ESSAM: A Novel Competitive Evolution Strategies Approach to Reinforcement Learning for Memory Efficient LLMs Fine-Tuning
Researchers propose ESSAM, a novel training framework combining Evolution Strategies with Sharpness-Aware Maximization to fine-tune large language models for mathematical reasoning while dramatically reducing GPU memory requirements. The approach achieves comparable accuracy to reinforcement learning methods like PPO and GRPO while using 18-10× less memory, addressing a critical bottleneck in LLM development.
The research tackles a fundamental constraint in large language model development: the prohibitive computational cost of reinforcement learning-based fine-tuning. As LLMs grow larger and organizations seek to improve reasoning capabilities, GPU memory demands have become a practical barrier for many developers and research teams. ESSAM addresses this by combining zero-order optimization through Evolution Strategies with sharpness-aware techniques, enabling efficient parameter updates without the gradient accumulation overhead typical of standard RL approaches.

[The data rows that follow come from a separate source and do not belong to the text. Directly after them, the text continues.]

/-- A TDC channel's acceptance window (R314): the setting in effect and the raw index from which it holds, the anchors
whose windows accepted an edge and have not closed, newest first, the last anchor whose window closed, and the start edge of a CHANNEL window (in units of
the event time). -/
structure ChanWin where
  cfg    : Nat × Nat × Nat
  since  : Int
  hits   : List Int
  closed : Option Int
  start  : Option Int
  deriving DecidableEq, Repr

/-- A channel's window at reset. -/
def ChanWin.reset : ChanWin := { cfg := (0, 0, 0), since := 0, hits := [], closed := none, start := none }

/-- A die's grid tracker (R312): the last 64 markers, newest first, as raw index and channel time, or nothing where the marker
was left out of the fit; consecutive markers left out, consecutive markers that agree, and whether results carry REF_LOST for it. -/
structure GridFit where
  marks : List (Option (Int × Nat))
  out   : Nat
  agree : Nat
  bad   : Bool
  deriving DecidableEq, Repr

/-- A grid tracker at reset. -/
def GridFit.reset : GridFit := { marks := [], out := 0, agree := 0, bad := false }

/-- The TIME block's own state. -/
structure TimeState where
  /-- Epochs, newest first; none at all means no epoch has ever been set. -/
  epochs   : List Epoch
  /-- Deals whose timestamps carry REF_LOST, as (first, last) spans, newest first; no last while one is open (R317). -/
  refSpans : List (Nat × Option Nat)
  /-- The converters have started: the sample grid exists. -/
  grid     : Bool
  /-- The epoch value that the first PPS accepted after converter start takes (R323), and the edges counted since it
  was written, with the time of the last one in ns. -/
  setSec   : Option Nat
  counted  : Nat
  lastEdge : Option Nat
  /-- Step 7 has begun and the converters have not started: PPS edges are counted (R323). -/
  counting : Bool
  /-- The epoch PPS has been taken. -/
  taken    : Bool
  /-- ALIGN = 1 and the device waits for the first PPS after converter start (R38). -/
  waitAlign : Bool
  /-- An epoch waiting for the next tick, or for the tick after it (R323): X0 and SEC_AT. -/
  epochDue : Option (Int × Int)
  epochLater : Option (Int × Int)
  /-- A step of R326 waiting for the next tick, or for the tick after it. -/
  stepDue  : Option Int
  stepLater : Option Int
  /-- The latest accepted PPS: its time (event units) and its position in 1/65,536 sample. -/
  lastPps  : Option (Int × Int)
  /-- The position of the latest accepted PPS at or before the close point of the coming tick (R324). -/
  closePps : Option Int
  /-- The latest error e of R325. -/
  lastErr  : Option Int
  /-- Consecutive windows of channel 0 without an edge, and consecutive seconds out of tolerance. -/
  missRun  : Nat
  driftRun : Nat
  /-- A PPS has been accepted since the last second boundary. -/
  inSecond : Bool
  /-- The position in 1/65,536 sample of the last second boundary that has been judged (R325). -/
  second   : Int
  /-- Windows by channel. -/
  chan     : List (Nat × ChanWin)
  /-- Grid trackers by converter die. -/
  fit      : List (Nat × GridFit)
  /-- Linearisation tables by channel (R311). -/
  tables   : List (Nat × List Nat)
  /-- Failed channels that no spare replaces (R309), as a bit mask. -/
  failed   : Nat
  /-- Pins whose edges are suppressed at the start of the deal (R315), as a bit mask. -/
  settling : Nat
  deriving DecidableEq, Repr

/-- The TIME block at reset. -/
def TimeState.reset : TimeState :=
  { epochs := [], refSpans := [], grid := false, setSec := none, counted := 0, lastEdge := none, counting := false,
    taken := false, waitAlign := false, epochDue := none, epochLater := none, stepDue := none, stepLater := none, lastPps := none, closePps := none,
    lastErr := none, missRun := 0, driftRun := 0, inSecond := false, second := 0, chan := [], fit := [], tables := [], failed := 0,
    settling := 0 }

/-! ### Triggers (10_triggers_capture.md) -/

/-- One condition of a slot as its registers hold it (R276, R277). -/
structure CondCfg where
  ty    : Nat
  src   : Nat
  slope : Nat
  cmp   : Nat
  t1    : Nat
  t2    : Nat
  deriving DecidableEq, Repr

/-- A condition that is off. -/
def CondCfg.off : CondCfg := { ty := 0, src := 0, slope := 0, cmp := 0, t1 := 0, t2 := 0 }

/-- A slot's settings (R284, R285). -/
structure SlotCfg where
  en   : Bool
  mode : Nat
  holdMode : Nat
  win  : Nat
  hold : Nat
  a    : CondCfg
  b    : CondCfg
  deriving DecidableEq, Repr

/-- A slot that is off. -/
def SlotCfg.off : SlotCfg :=
  { en := false, mode := 0, holdMode := 0, win := 0, hold := 0, a := .off, b := .off }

This work emerges from ongoing efforts to democratize advanced LLM training. While reinforcement learning has proven effective for improving mathematical reasoning on benchmarks like GSM8K, the computational requirements have confined this approach to well-resourced institutions. Evolution Strategies offer a memory-efficient alternative by evaluating multiple candidate solutions rather than maintaining large gradient buffers, fundamentally changing the resource calculus of LLM improvement.
The empirical results demonstrate genuine competitive performance, achieving 78.27% average accuracy comparable to GRPO's 78.34% while consuming a fraction of the memory. The generalization experiments across multiple datasets suggest the approach produces models with stronger robustness rather than merely memorizing task-specific patterns. An accelerated variant achieving near 2× speedup while maintaining memory efficiency indicates further optimization potential.
For the AI development landscape, this research signals that memory-intensive RL fine-tuning may not remain the exclusive domain of large-scale labs. Smaller organizations and individual researchers could access previously unavailable training methodologies. The work establishes an important precedent that algorithmic innovation can overcome hardware limitations, potentially reshaping competitive dynamics in LLM development and deployment.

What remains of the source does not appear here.